*** Opening DATA EXTRACTS ***

-- ==== Sys2Proof/Laws/Transfers.lean ====
section
/-!
SUPPORT. What a step and a slice of a sequence can do to the CurrentTransfer of its device,
    said once for the thread side and
once for the handler side (spec/43_transfer_state_machine.md R230 to R235; spec/10_state.md R24).
-/
namespace Sys2Proof.Machine

open Sys2Proof.Safety

/-- What a thread that has the steps `p` ahead knows of its device's CurrentTransfer: `Safety.Knows` on a list of
    steps. -/
structure Established (p : List Micro) (ct : CurrentTransfer) : Prop where
  linked : linked p = true
  fin : 5 ≤ headStage p → ct.state = .finished
  nul : headStage p = 7 → ct.prdt = none
  op : endsOpened p = true → ct.state = .free ∧ ct.prdt = none

/-- Is a list of steps at the submitter's window (`Safety.inWindow`)? -/
def AtWindow (p : List Micro) : Prop := headStage p = 2 ∨ headStage p = 3

/-- The steps ahead of a sequence after a step; none where it has ended. -/
def ahead : Progress → List Micro
  | .running f => f.prog
  | _ => []

/-- Nothing is asked of a sequence with no step ahead. -/
theorem Established.nil (ct) : Established [] ct := ⟨rfl, fun h => (by simp [headStage] at h),
    fun h => (by simp [headStage] at h), fun h => (by cases h)⟩

/-- A step of the builder has no stage. -/
theorem builderStep_stage {m} (h : builderStep m = true) : stage m = 0 ∧ m ≠ .openTransfer ∧ m ≠ .initSucceed :=
    by cases m <;> simp_all [builderStep, stage]

/-- A step that neither creates CurrentTransfer nor ends a bring-up decides nothing. -/
theorem endsOpened_cons {m : Micro} {p} (h1 : m ≠ .openTransfer) (h2 : m ≠ .initSucceed) : endsOpened (m :: p) =
    endsOpened p := by
  cases m <;> simp_all [endsOpened]

/-- Steps of the builder in front of linked ones are linked with them. -/
theorem linked_append {bs rest : List Micro} (hb : ∀ m ∈ bs,
    builderStep m = true) (hl : linked rest = true) (h0 : mayPrecede 0 (headStage rest) = true) :
   linked (bs ++ rest) = true ∧ mayPrecede 0 (headStage (bs ++ rest)) = true ∧
       endsOpened (bs ++ rest) = endsOpened rest ∧ (bs ≠ [] → headStage (bs ++ rest) = 0):= by
  induction bs with
  | nil => exact ⟨hl, h0, rfl, fun h => absurd rfl h⟩
  | cons m bs ih =>
    obtain ⟨a, b, c, _⟩ := ih (fun x hx => hb x (by simp [hx]))
    obtain ⟨d, e, g⟩ := builderStep_stage (hb m (by simp))
    refine ⟨by simp [linked, d, a, b], by simp [headStage, d, mayPrecede], by rw [List.cons_append,
        endsOpened_cons e g, c], fun _ => d⟩

/-- There are seven stages. -/
theorem stage_le_seven (m) : stage m ≤ 7 := by cases m <;> simp [stage]

/-- There are seven stages. -/
theorem headStage_le_seven (p) : headStage p ≤ 7 := by cases p with
  | nil => exact Nat.zero_le _
  | cons m p => exact stage_le_seven m
/-- Established of the rest, for a step of no stage. -/
theorem Established.tail {m p ct} (h : Established (m :: p) ct) (hs : stage m = 0) (h1 : m ≠ .openTransfer) (h2 : m ≠
    .initSucceed) : Established p ct ∧ mayPrecede 0 (headStage p) = true := by
  obtain ⟨a, b, c, d⟩ := h
  simp [Safety.linked, hs] at a
  have hp := a.1
  refine ⟨⟨a.2, fun h => ?_, fun h => ?_, fun h => d (by rw [endsOpened_cons h1 h2]; exact h)⟩, hp⟩
  · exfalso
    have := headStage_le_seven p
    generalize headStage p = n at *
    interval_cases n <;> simp [mayPrecede] at hp
  · exfalso; rw [h] at hp; simp [mayPrecede] at hp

*** Closing DATA EXTRACTS ***

Only lines with the word "none" are needed. Copy them from the preceding records.

  nul : headStage p = 7 → ct.prdt = none
  op : endsOpened p = true → ct.state = .free ∧ ct.prdt = none
/-- The steps ahead of a sequence after a step; none where it has ended. -/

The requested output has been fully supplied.